政府努力平复一些人的迫切心情,上周五通过国营新闻媒体宣布,只有在重建工作开始后才会对孤儿进行永久性的安置。国家民政部一位自称姓甘的女发言人表示,所有事宜都将严格按照收养法执行。
政府部门尚未提供地震造成的孤儿人数大概有多少。甘女士说,有很多孩子至少暂时没有父母认领,寻找他们的父母还需要时间。在九州体育馆,人们在公告栏里张贴了很多信息,寻找失去联系的家人。
官员们表示,一个令人感到悲哀的现实是,孤儿数量可能不会很多,因为在估计的5万名死难者中许多都是儿童。上周一的地震正发生在学校上课时,许多学校在地震中倒塌。
张雯说,从地震中幸存下来的孤儿不但需要身体方面的治疗,也需要心理方面的支持。她曾遇到一个名叫申小玉的4岁女孩,地震后这个女孩自己从幼儿园的废墟中爬了出来,但在绵阳市中心医院她却一言不发。张雯称,她的同事正在培训志愿者,为身患创伤后压力症的儿童提供心理指导。
在去年对外国家庭收养中国儿童实行了更为严格的规定后,有关部门尚未表现出放松这一限制的迹象。中国已经修改了相关规定,禁止单身、肥胖、50岁以上和目前服用精神药物的外国人收养中国儿童。在过去的10年里,共有5万多名中国儿童被美国为主的外国家庭收养,而完成整个过程需要数年的时间。
中国修改这一政策的出发点是,政府无法满足潜在外国家庭的需求。中国的出生率一直在下降,经济增长使因贫穷而遗弃孩子的家庭减少。

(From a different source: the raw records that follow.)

/-- ANV_CLAIM_FORCED (R66): 50 ms after the claim the tile in progress is abandoned and its chain starts again from its
first tile on another unit. -/
def claimForced (s : State) (die : Nat) : State :=
  match claimOf s.bist.anvClaim die with
  | some (m, t0, false) =>
    let a := anvilOf s die m
    if s.clock < t0 + 50000000 then s
    else match a.run with
      | none => s
      | some r =>
        let x := mmaOf s r.chain.flight
        let lo := match x with | some y => y.p.lo r.chain.split | none => 0
        let s := moveChain (abandonCapture s die m) { r.chain with next := lo, acc := [], spilled := none }
        let i := anvPage die m
        let s := raise (s.inc R.ANV_FORCED_FORCED i 1) .ANV i 7
        let det := match x with
          | some y => [y.ctx, r.chain.tile / y.p.tileCols + r.chain.tile % y.p.tileCols * 2 ^ 32, 0]
          | none => [0, 0, 0]
        let s := logErr s .ANV i 4 .INFO m 0 det
        enterTest (s.setAnvil die m { anvilOf s die m with run := none, chain := none }) die m t0
  | _ => s

/-- ANV_CLAIM_FORCED (R66). -/
def execAnvClaimForced (die : Nat) (s : State) : Outcome := onUnit s die 8 (claimForced s die)

/-! Abandonment and map-outs -/

/-- The tiles of commands `ids` are abandoned on every unit (R94): accumulators discarded, TILE_ABANDONED logged once per
affected page. `log` is false for a discard of the step, of which R94's log entry is not the subject. -/
def abandonAnvils (s : State) (ids : List Nat) (log : Bool) : State :=
  let hit := fun (a : Anvil) => (match a.run with | some r => ids.contains r.chain.flight | none => false)
    || (match a.chain with | some c => ids.contains c.flight | none => false)
  let pages := (List.range 16).filter (fun i => (pageAnvils i).any (fun u => hit (anvilOf s u.1 u.2)))
  let ctxOfMma := fun id => match mmaOf s id with | some x => x.ctx | none => 0
  let s1 := if log then
      pages.foldl (fun t i =>
        let u := (pageAnvils i).find? (fun u => hit (anvilOf s u.1 u.2))
        let m := match u with | some v => v.2 | none => 0
        let a := match u with | some v => anvilOf s v.1 v.2 | none => Anvil.reset
        let c := match a.run, a.chain with | some r, _ => some r.chain | none, some c => some c | none, none => none
        let det := match c with
          | some c => (match mmaOf s c.flight with
            | some x => [ctxOfMma c.flight, c.tile / x.p.tileCols + c.tile % x.p.tileCols * 2 ^ 32, 0]
            | none => [0, 0, 0])
          | none => [0, 0, 0]
        raise (logErr t .ANV i 5 .INFO m 0 det) .ANV i 10) s
    else s
  let s2 := (List.range 320).foldl (fun t k =>
    let a := anvilOf t (k / 40) (k % 40)
    if hit a then
      (abandonCapture t (k / 40) (k % 40)).setAnvil (k / 40) (k % 40) { a with run := none, chain := none, idleSince := t.clock }
    else t) s1
  { s2 with eng := { s2.eng with mmas := s2.eng.mmas.filter (fun e => !ids.contains e.1) } }

/-- A staged ANV_MAP takes effect (R99, Table 3.1): at once for ACTIVE and SPARE units, at the end of the test for one in
TEST; an unmapped unit is SPARE and due for test at once. -/
def applyAnvMap (s : State) (i : Nat) : State :=
  let die := i / 2
  let mask := s.rd R.ANV_MAP_MAP_OUT i
  let t := (pageAnvils i).foldl (fun t u =>
    let a := anvilOf t u.1 u.2
    let out := bitOf mask (u.2 % 20)
    let chainMoved := match a.chain with
      | some c => if out && (a.st == UnitState.active) then
          moveChain (t.store (spillAddr u.1 u.2) (c.acc.flatMap (leBytes 4))) { c with acc := [], spilled := some u.2 } else t
      | none => t
    match a.st, out with
    | .active, true => chainMoved.setAnvil u.1 u.2 { a with st := .mapped, gated := true, chain := none }
    | .spare, true => t.setAnvil u.1 u.2 { a with st := .mapped, gated := true }
    | .test, b => t.setAnvil u.1 u.2 { a with mapNext := b }
    | .mapped, false =>
      { t.setAnvil u.1 u.2 { a with st := .spare } with
        bist := { t.bist with dueNow := Tbl.set t.bist.dueNow (anvilId u.1 u.2) t.clock } }
    | _, _ => t) s
  capacityCheck s (promote t die) die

如今,四川地震让中国人提供救助的热情和同情心爆发了出来。
45岁的李传喜(音)就是希望收养孤儿的人之一。他是1976年唐山大地震的幸存者。他说,我每天都在盯着电视,等待汶川地震的最新消息。每当看到孩子们可怜的脸时,我都忍不住会哭。
他说他同妻子讨论了这件事,如果能得到允许,他们希望能收养两到三个孩子。目前还不清楚政府是否会为地震孤儿修改“一对夫妻一个孩”的政策。李传喜说,我的房子很宽敞,足以容纳新的家庭成员。他们还有一个19岁的女儿。
国家民政部表示,到目前为止要求收养孤儿的人数已经超过了实际需求数。甘女士说,中国的家庭已经足以收养所有孤儿,在这点上没有任何困难。